» **Exercise details**
Nothing outside the range is wanted. Repeat exactly the lines below from the one with "def State.noteJob (s" through the one with "let rt := s0.pickRoute".

--- Raw data Enclosed Below ---

/-- DATA (R323, R330); `flow` is the flow that a frame of a soft-buffer copy belongs to. -/
def State.fabData (s : State) (l : Nat) (f : FabFrame) (flow : Nat) : State :=
  match s.routedRx l 1 f with
  | (none, t) => t
  | (some h, t) =>
    let p := f.bytes.drop 32
    if h.stag = 0xFFFF then t.takeCopy h p flow
    else match t.fabInput h.src h.stag with
      | none => t.bump .FAB_CNT_NOINPUT
      | some (o, i) => t.takeChunk l h p o i

def execFabData (link : Fin 12) (f : FabFrame) (flow : Fin 5242880) (s : State) : Host.Outcome State Fault Refusal :=
  .next (s.fabData link.val f flow.val)

/-! ## Jobs (R324, R327) -/

/-- Frames of a byte string from stream offset `off`. -/
def streamFrames (vl dst stag off : Nat) (curd : Option Nat) (status : Nat) (b : List Byte) : List TxFrame :=
  let n := nChunks b.length
  (List.range n).map (fun k =>
    let last := k + 1 == n
    { kind := 1, vl := vl, last := last, dst := dst, src := 0, stag := stag, off := off + 2048 * k, status := if last then status else 0
      payload := slice b (2048 * k) 2048, curd := curd })

/-- Table 12.7: the descriptor of a FABRIC job is valid; with SCHED, LEN fits the windows that the task reserved. -/
def fabDescOk (d : List Byte) (windows : Nat) : Bool :=
  let sched := bitAt (u8 d 1) 0
  u8 d 0 == 0x0A && u8 d 1 ≤ 1 && u16 d 2 < 1024 && u16 d 4 ≤ 0xFEFF && u8 d 6 ≤ 3 && (!sched || u8 d 6 == 0) && u8 d 7 == 0
    && engAddrOk (u64 d 8) && decide (1 ≤ u32 d 16 ∧ u32 d 16 ≤ 4194240) && (!sched || decide (u32 d 16 ≤ 2048 * windows))
    && u32 d 20 % 2048 == 0 && allZero (slice d 24 40)

/-- FAB_TT units that a curd's task reserved. -/
def State.taskWindows (s : State) (c : Curd) : Nat :=
  match s.orderOf c.handle with
  | none => 0
  | some o => (((o.tasks.getD c.task default).costs.filter (fun x => x.1 == 0xF)).map (fun x => x.2.2)).sum

/-- A job notes that its frames are queued. -/
def State.noteJob (s : State) (curd peer : Nat) : State := { s with fab := { s.fab with jobs := s.fab.jobs ++ [{ curd := curd, lessor := peer }] } }

/-- A FABRIC job starts (R324): its link is chosen, its descriptor read and checked, and its frames queued. -/
def State.fabStart (s0 : State) (c : Curd) : State :=
  let d := s0.caveRead c.args 64
  let rt := s0.pickRoute (u16 d 2 % 1024) (u8 d 6 % 4)
  let s := s0.runHub c (match rt with | some (l, _) => 469 + l | none => 0x3FF)
  if !s.rangeOk 0 c.args 64 then (s.readBad 0 c.args 64 4 0x3FF c.handle).endCurd c.addr 0x12
  else if !fabDescOk d (s.taskWindows c) then s.endCurd c.addr 0x12
  else match rt with
    | none => s.endCurd c.addr 0x12
    | some (l, r) =>
      let a := u64 d 8; let n := u32 d 16
      if !s.rangeOk 0 a n then (s.readBad 0 a n 4 (469 + l) c.handle).endCurd c.addr 0x12
      else
        let fs := streamFrames (if bitAt (u8 d 1) 0 then 0 else 1) (u16 d 2) (u16 d 4) (u32 d 20) (some c.addr) 0 (s.caveRead a n)
        fs.foldl (fun (t : State) f => t.sendRouted l r f) (s.noteJob c.addr (u16 d 2))

/-- Table 12.9: the fields of a REMOTE descriptor or payload from LSLOT on, OP and IN_ADDR apart, are in range. -/
def remoteOk (d : List Byte) : Bool :=
  u8 d 1 ≤ 15 && decide (1 ≤ u16 d 6 ∧ u16 d 6 ≤ 64) && decide (1 ≤ u16 d 8 ∧ u16 d 8 ≤ 999) && u16 d 10 ≤ 0xFEFF && u32 d 12 ≤ 1048576
    && u32 d 16 ≤ 16384 && u32 d 28 == 0

/-- A REMOTE job starts (R327): REMOTE_RUN to the lessor of its slot, then the IN stream. -/
def State.remoteStart (s0 : State) (c : Curd) : State :=
  let d := s0.caveRead c.args 64
  let z := (s0.fab.leases.getD (u8 d 1) none).filter (fun z => z.epoch == epochOf (beatAdd s0.beat 1))
  let rt := z.bind (fun z => s0.pickRoute z.lessor 0)
  let s := s0.runHub c (match rt with | some (l, _) => 469 + l | none => 0x3FF)
  if !s.rangeOk 0 c.args 64 then (s.readBad 0 c.args 64 4 0x3FF c.handle).endCurd c.addr 0x12
  else if !(u8 d 0 == 0x0B && remoteOk d && u64 d 20 < 2 ^ 40) then s.endCurd c.addr 0x12
  else match z, rt with
    | some z, some (l, r) =>
      let a := u64 d 20; let n := u32 d 12
      if !s.rangeOk 0 a n then (s.readBad 0 a n 4 (469 + l) c.handle).endCurd c.addr 0x12
      else
        let p := zeros 1 ++ slice d 1 19 ++ zeros 12 ++ slice d 32 32
        let run : TxFrame := { kind := 4, vl := 1, dst := z.lessor, src := 0, payload := p, curd := some c.addr }
        (run :: streamFrames 1 z.lessor (0xFF00 + u8 d 1) 0 (some c.addr) 0 (s.caveRead a n)).foldl
          (fun (t : State) f => t.sendRouted l r f) (s.noteJob c.addr z.lessor)
    | _, _ => s.endCurd c.addr 0x12

/-- Frames of a job that wait to leave. -/
def State.jobQueued (s : State) (a : Nat) : Bool := s.fab.links.any (fun e => e.2.txQ.any (fun f => f.curd == some a))

/-- A job's last frame has left its link. -/
def State.jobSent (s : State) (c : Curd) : Bool :=
  !s.jobQueued c.addr && s.fab.jobs.all (fun j => j.curd != c.addr || j.leftNs ≤ s.tm.ns)

def State.dropJob (s : State) (a : Nat) : State := { s with fab := { s.fab with jobs := s.fab.jobs.filter (fun j => j.curd != a) } }

/-- FABRIC_JOB_END (R324). -/
def State.fabricEnd (s : State) (a : Nat) : State :=
  match s.curdAt a with
  | none => s
  | some c =>
    if c.cls = 10 ∧ c.st = .running ∧ s.fab.jobs.any (fun j => j.curd == a) ∧ s.jobSent c then (s.endCurd a 0x10).dropJob a else s

def execFabricJobEnd (curd : Nat) (s : State) : Host.Outcome State Fault Refusal := .next (s.fabricEnd curd)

--- End of Enclosed Raw data ---

» **Reply**
def State.noteJob (s : State) (curd peer : Nat) : State := { s with fab := { s.fab with jobs := s.fab.jobs ++ [{ curd := curd, lessor := peer }] } }

/-- A FABRIC job starts (R324): its link is chosen, its descriptor read and checked, and its frames queued. -/
def State.fabStart (s0 : State) (c : Curd) : State :=
  let d := s0.caveRead c.args 64
  let rt := s0.pickRoute (u16 d 2 % 1024) (u8 d 6 % 4)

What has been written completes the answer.